§ **Goal of the exercise**: Look for "OutBuf" in the records and copy every line that has it.

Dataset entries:
::::
-- ==== Sys2Proof/Tests/Slice0.lean ====
section
/-! SUPPORT. Tests with results from spec/95_test_vectors.md and the rules' own examples, and a witness for the hypotheses of each statement. -/

namespace Sys2Proof.Tests

open Sys2Proof.Machine

/-! ### Helpers -/

/-- The parameters of 95_test_vectors.md's programs. -/
def p64 : Params := { base := 0, opw := 64, bufBytes := 64 }

/-- Right after reset. -/
def s0 : State := State.resetWith p64

/-- A, B, M and X loaded. -/
def loaded (a b m x : Nat) : State := (((s0.setW .a a).setW .b b).setW .m m).setW .x x

/-- The key K9 of 44_keygen.md R237 (95_test_vectors.md): bs = 2. -/
def key9 : State := ((s0.setW .n 132289).setW .e 17).setW .d 54157

/-- K9 with a message in IN_BUF and MSG_LEN set. -/
def message (msg : List Byte) : State :=
  { key9 with mem := Memory.writeBytes [] inBase msg, msgLen := BitVec.ofNat 32 msg.length }

/-- The message of a state with only MSG_LEN set. -/
def length (s : State) (l : Nat) : State := { s with msgLen := BitVec.ofNat 32 l }

/-- Configuration for the prime commands. -/
def tuned (bits k limit retry : Nat) (ans : List Nat) : State :=
  { s0 with
    primeBits := BitVec.ofNat 16 bits, mrRounds := BitVec.ofNat 16 k, iterLimit := BitVec.ofNat 32 limit
    retryLimit := BitVec.ofNat 32 retry, entropy := ans }

/-- The draws of 44_keygen.md R237. -/
def draws9 : List Nat := [0x0F0, 2, 0x0F6, 2, 0x006, 3, 2, 17]

/-- A block that executes a command. -/
def busyState : State := s0.launch .modmul 0x10

/-- A next state with a property. -/
def nextIs (o : Host.Outcome State Fault Refusal) (f : State → Bool) : Bool :=
  match o with
  | .next s => f s
  | .fault _ => false
  | .refused _ => false

/-- The next state; the given one where there is none. -/
def after (o : Host.Outcome State Fault Refusal) : State :=
  match o with
  | .next s => s
  | .fault _ => s0
  | .refused _ => s0

/-- A MODMUL and its WAIT after the given turns. -/
def polled (turns : List Turn) : HostRun :=
  match (HostRun.start (loaded 445 86 497 0) [.cmd .modmul, .wait]).play turns with
  | .next h => h
  | .fault _ | .refused _ => HostRun.start s0 []

/-- An outcome that is a next state is the next state of `after`. -/
theorem next_after {o : Host.Outcome State Fault Refusal} (h : nextIs o (fun _ => true) = true) : o = .next (after o) := by
  cases o with
  | next s => rfl
  | fault r => cases h
  | refused r => cases h

/-- STATUS as the host reads it. -/
def statusOf (s : State) : Word := s.ctrlWord .status

/-- OutBuf[0..OUT_LEN). -/
def output (s : State) : List (Option Byte) := (List.range s.outLen.toNat).map s.outByte

/-- Bytes as OutBuf holds them. -/
def bytes (l : List Byte) : List (Option Byte) := l.map some

/-! ### Well-formedness: each check refuses an ill-formed term -/

theorem test_reserved_bits_refused : reservedClear 0x00000110 = false := by decide
theorem test_reserved_word_illegal : wordLegal 0x00000110 = false := by decide
theorem test_unassigned_opcode_refused : opcodeUnassigned 0x12 = true ∧ wordLegal 0x00000012 = false := by decide
theorem test_legal_word : wordLegal 0x00000053 = true := by decide
theorem test_opw_refused : (Params.opwLegal { p64 with opw := 48 } || Params.opwLegal { p64 with opw := 32 } ||
    Params.opwLegal { p64 with opw := 4128 }) = false := by decide
theorem test_buf_refused : (Params.bufLegal { p64 with bufBytes := 66 } || Params.bufLegal { p64 with bufBytes := 60 } ||
    Params.bufLegal { p64 with bufBytes := 16388 }) = false := by decide
theorem test_base_refused : Params.baseLegal { p64 with base := 4 } = false := by decide
theorem test_illegal_parameters_fault : step { s0 with params := { p64 with opw := 48 } } = .fault .illegalParameters := rfl
theorem test_default_parameters_legal : State.reset.params.legal = true := by decide

/-! ### Decoding: one word per command, written out from 30_encoding.md R120, R121 -/

theorem test_decode_nop : decode 0b00000000000000000000000000000000 = .ok .nop := by decide
theorem test_decode_modmul : decode 0b00000000000000000000000000010000 = .ok .modmul := by decide
theorem test_decode_modexp : decode 0b00000000000000000000000000010001 = .ok .modexp := by decide
theorem test_decode_gcd : decode 0b00000000000000000000000000100000 = .ok .gcd := by decide
theorem test_decode_modinv : decode 0b00000000000000000000000000100001 = .ok .modinv := by decide
theorem test_decode_mrtest : decode 0b00000000000000000000000000110000 = .ok .mrtest := by decide
theorem test_decode_genprime : decode 0b00000000000000000000000000110001 = .ok .genprime := by decide
theorem test_decode_keygen : decode 0b00000000000000000000000001000000 = .ok .keygen := by decide
theorem test_decode_encEcb : decode 0b00000000000000000000000001010000 = .ok .encEcb := by decide
theorem test_decode_decEcb : decode 0b00000000000000000000000001010001 = .ok .decEcb := by decide
theorem test_decode_encCbc : decode 0b00000000000000000000000001010010 = .ok .encCbc := by decide
theorem test_decode_decCbc : decode 0b00000000000000000000000001010011 = .ok .decCbc := by decide
theorem test_decode_reserved : decode 0x00000110 = .error .reservedBitsSet := by decide
theorem test_decode_unassigned : decode 0x00000012 = .error .unassignedOpcode := by decide
theorem test_table_word : decodeTableWord 32 0x21 = some .modinv ∧ decodeTableWord 32 0x121 = none := by decide
theorem test_fetch_word : nextIs (step (State.reset.withFetchWord 32 0x30)) (fun s => statusOf s == 0x00300002) = true := by
  decide

/-! ### Commands (95_test_vectors.md; the row is named in each comment) -/

-- V1
theorem test_nop_status : nextIs (exec .nop s0) (fun s => statusOf s == 0x00000002) = true := by decide
-- V5: NOP clears ERR and ERRCODE
theorem test_nop_clears_error :
    nextIs (exec .nop (s0.illegal 0x110)) (fun s => statusOf s == 0x00000002) = true := by decide
-- V19: the product at full width
theorem test_modmul_full_width : nextIs (exec .modmul (loaded (2 ^ 64 - 1) (2 ^ 64 - 1) (2 ^ 61 - 1) 0))
    (fun s => s.W .r == 49 && statusOf s == 0x00100002) = true := by decide
-- V22
theorem test_modmul_zero_modulus :
    nextIs (exec .modmul (loaded 5 6 0 0)) (fun s => statusOf s == 0x00100706) = true := by decide
-- V11
theorem test_modexp_value : nextIs (exec .modexp (loaded 4 0 497 13)) (fun s => s.W .r == 445) = true := by decide
-- V9 and V10: 0^0 mod 7 and 5^0 mod 1
theorem test_modexp_zero_exponent : (nextIs (exec .modexp (loaded 0 0 7 0)) (fun s => s.W .r == 1) &&
    nextIs (exec .modexp (loaded 5 0 1 0)) (fun s => s.W .r == 0)) = true := by decide
-- V24
theorem test_gcd_value : nextIs (exec .gcd (loaded 48 18 0 0)) (fun s => s.W .r == 6) = true := by decide
-- V26 and V27: one operand 0
theorem test_gcd_zero : (nextIs (exec .gcd (loaded 0 5 0 0)) (fun s => s.W .r == 5) &&
    nextIs (exec .gcd (loaded 7 0 0 0)) (fun s => s.W .r == 7)) = true := by decide
-- V30: a negative coefficient is normalized
theorem test_modinv_normalized : nextIs (exec .modinv (loaded 17 0 3120 0)) (fun s => s.W .r == 2753) = true := by
  decide
-- V36 and V38: no inverse; modulus 0 first
theorem test_modinv_errors : (nextIs (exec .modinv (loaded 6 0 9 0)) (fun s => statusOf s == 0x00210106) &&
    nextIs (exec .modinv (loaded 3 0 0 0)) (fun s => statusOf s == 0x00210706)) = true := by decide
-- V45: 174 is a strong liar for 221
theorem test_mrtest_liar : nextIs (exec .mrtest { loaded 221 0 0 0 with mrRounds := 1, entropy := [174, 9] })
    (fun s => s.W .r == 1 && statusOf s == 0x0030000A && s.entropy == [9]) = true := by decide
-- V53: 9 with base 2
theorem test_mrtest_composite : nextIs (exec .mrtest { loaded 9 0 0 0 with mrRounds := 1, entropy := [2] })
    (fun s => s.W .r == 0 && statusOf s == 0x00300002) = true := by decide
-- V55
theorem test_genprime_value : nextIs (exec .genprime (tuned 8 1 2 0 [0x12, 2, 0x64, 2]))
    (fun s => s.W .r == 229 && statusOf s == 0x00310002) = true := by decide
-- V57
theorem test_genprime_limit : nextIs (exec .genprime (tuned 8 1 1 0 [0x12, 2]))
    (fun s => statusOf s == 0x00310606 && s.W .r == 0) = true := by decide
-- V61
theorem test_keygen_key : nextIs (exec .keygen (tuned 9 1 2 2 draws9)) (fun s =>
    s.W .p == 503 && s.W .q == 263 && s.W .n == 132289 && s.W .phi == 131524 && s.W .e == 17 &&
      s.W .d == 54157 && statusOf s == 0x00400002) = true := by decide
-- V62: bits = 2 always draws p = q = 3
theorem test_keygen_degenerate : nextIs (exec .keygen (tuned 2 1 1 2 [0, 1, 2, 3]))
    (fun s => statusOf s == 0x00400206 && s.W .n == 0) = true := by decide
-- V66
theorem test_encEcb_value : nextIs (exec .encEcb (message [0x48, 0x69, 0x21])) (fun s =>
    output s == bytes [0x01, 0xC9, 0xC5, 0x00, 0x29, 0x7B] && s.blockSize == 2 && statusOf s == 0x00500002) = true := by
  decide
-- V73: bitlen(N) = 8
theorem test_encEcb_small_modulus : nextIs (exec .encEcb (key9.setW .n 255))
    (fun s => statusOf s == 0x00500706 && s.blockSize == 0 && s.outLen == 0) = true := by decide
-- V78
theorem test_decEcb_value : nextIs (exec .decEcb (message [0x01, 0xC9, 0xC5, 0x00, 0x29, 0x7B])) (fun s =>
    output s == bytes [0x48, 0x69, 0x21] && statusOf s == 0x00510002) = true := by decide
-- V80 (not UTF-8, and with TXT_CHECK = 0)
theorem test_decEcb_text : (nextIs (exec .decEcb (message [0x01, 0x10, 0x69, 0x00, 0x45, 0xCC]))
      (fun s => statusOf s == 0x00510406) &&
    nextIs (exec .decEcb { message [0x01, 0x10, 0x69, 0x00, 0x45, 0xCC] with ctrl := { irqEn := false, txtCheck := false } })
      (fun s => output s == bytes [0xFF, 0xFE])) = true := by decide
-- V74: the mask is the ciphertext bytes of the block before
theorem test_encCbc_value : nextIs (exec .encCbc { message [0x48, 0x69, 0x21] with entropy := [0xA55A] }) (fun s =>
    output s == bytes [0xA5, 0x5A, 0x00, 0xF1, 0x36, 0x00, 0x25, 0xD5] && statusOf s == 0x00520002) = true := by decide
-- R57: no answer, so it waits
theorem test_encCbc_waits : nextIs (exec .encCbc key9)
    (fun s => statusOf s == 0x00520001 && s.drawPending == some (.bytes 2)) = true := by decide
-- V86
theorem test_decCbc_value : nextIs (exec .decCbc (message [0xA5, 0x5A, 0x00, 0xF1, 0x36, 0x00, 0x25, 0xD5]))
    (fun s => output s == bytes [0x48, 0x69, 0x21]) = true := by decide
-- V88 and V89: truncated; iv only
theorem test_decCbc_errors : (nextIs (exec .decCbc (message [0xA5, 0x5A, 0x00, 0xF1, 0x36, 0x00, 0x25]))
      (fun s => statusOf s == 0x00530406 && s.outLen == 0) &&
    nextIs (exec .decCbc (message [0xA5, 0x5A])) (fun s => statusOf s == 0x00530306)) = true := by decide

/-! ### Bus, busy and reset -/

-- V2: illegal word through the CMD register
theorem test_illegal_word : nextIs (s0.memWrite 0x004 32 0x00000110) (fun s => statusOf s == 0x00100906) = true := by
  decide
-- V4: CLR clears DONE, ERR and ERRCODE stay
theorem test_clear : nextIs ((s0.illegal 0x110).memWrite 0x008 32 0x12) (fun s => statusOf s == 0x00100904) = true := by
  decide
-- V6, V7
theorem test_constant_reads : (s0.memRead 0x004 32).response = some (.readOk 0) ∧
    (s0.memRead 0x000 32).response = some (.readOk 0x45430001) ∧
    (s0.memRead 0x02C 32).response = some (.readOk 64) := by decide
-- V8
theorem test_bad_transfers : (nextIs (s0.memWrite 0x008 16 0x12) (fun s => s.response == some .writeError) &&
    nextIs (s0.memWrite 0x005 32 0x12) (fun s => s.response == some .writeError)) = true := by decide
-- V93 (20_memory.md R87): word 1 is the upper half
theorem test_wide_word : nextIs (s0.memWrite 0x404 32 5) (fun s =>
    s.W .a == 5 * 2 ^ 32 && (s.memRead 0x404 32).response == some (.readOk 5)) = true := by decide
-- V94
theorem test_buffer_packing : nextIs (s0.memWrite 0x4000 32 0x00216948) (fun s =>
    s.mem == [(0x4000, 0x48), (0x4001, 0x69), (0x4002, 0x21), (0x4003, 0x00)]) = true := by decide
-- V95, V96
theorem test_busy_writes : (nextIs (busyState.memWrite 0x400 32 5) (fun s => s.W .a == 0 && s.status.ovr) &&
    nextIs (busyState.memWrite 0x00C 32 1) (fun s => s.ctrl.irqEn && !s.status.ovr)) = true := by decide
-- 95 program 1, step 4: BUSY = 1, LASTOP = 0x11
theorem test_command_start : nextIs (s0.memWrite 0x004 32 0x11) (fun s => statusOf s == 0x00110001) = true := by decide
-- 95 program 4, step 2: irq rises with DONE
theorem test_irq : nextIs ({ s0 with ctrl := { irqEn := true, txtCheck := true } }.memWrite 0x004 32 0x110)
    (fun s => s.irq) = true := by decide
-- V98 (reset while BUSY)
theorem test_reset : nextIs (step { busyState with inputs := [.rst true] }) (fun s =>
    statusOf s == 0 && !s.busy && s.primeBits == 512) = true := by decide
-- 30_encoding.md R127: LDW of 4 with OPW = 64 (95 program 1, step 1)
theorem test_script_ldw : Stmt.txns p64 (.ldw .a 4) = [.write 0x400 32 4, .write 0x404 32 0] := by decide
-- 95 program 2, step 7
theorem test_script_ldb : Stmt.txns p64 (.ldb .input [0x48, 0x69, 0x21]) = [.write 0x4000 32 0x00216948] := by decide
-- 95 program 2, steps 5 and 13: N = 132289 and 01 C9 C5 00 29 7B, whatever lies beyond OUT_LEN
theorem test_script_values : (Stmt.rdw .n).value [0x204C1, 0] = .number 132289 ∧
    (Stmt.rdb .output 6).value [0x00C5C901, 0xABCD7B29] = .bytes [0x01, 0xC9, 0xC5, 0x00, 0x29, 0x7B] := by decide
-- 95 program 1, steps 8 and 9: a WAIT polls while BUSY and ends with the last STATUS (30_encoding.md R127, R128)
theorem test_script_wait : (polled [.host, .host, .host]).todo = [.wait] ∧
    (polled [.host, .host, .world .core, .host]).results.map (·.value) = [.none, .word 0x00100002] := by decide
-- 60_exceptions.md R326: the last statement is answered but the block is BUSY; then IDLE, whatever else is to come
theorem test_script_end : (HostRun.start busyState []).ended = false ∧
    { s0 with inputs := [.rst true, .entropy 5] }.runEnded = true := by decide
-- 45_cipher.md R256: an overlong form, a surrogate and a four-byte sequence
theorem test_utf8 : utf8WellFormed [0xC0, 0x80] = false ∧ utf8WellFormed [0xED, 0xA0, 0x80] = false ∧
    utf8WellFormed [0xF0, 0x9F, 0x98, 0x80] = true ∧ utf8WellFormed [0xE2, 0x82] = false := by decide

/-! ### A witness for the hypotheses of each statement -/

/-- wideFits holds where every register fits. -/
theorem fits_of (s : State) (h : ([WideName.a, .b, .m, .x, .r, .p, .q, .n, .phi, .e, .d].all
    (fun k => decide (s.W k < 2 ^ s.params.opw))) = true) : s.wideFits := by
  intro k
  have := List.all_eq_true.1 h k (by cases k <;> simp)
  simpa using this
::::
§ **Written solution**:
/-- OutBuf[0..OUT_LEN). -/
/-- Bytes as OutBuf holds them. -/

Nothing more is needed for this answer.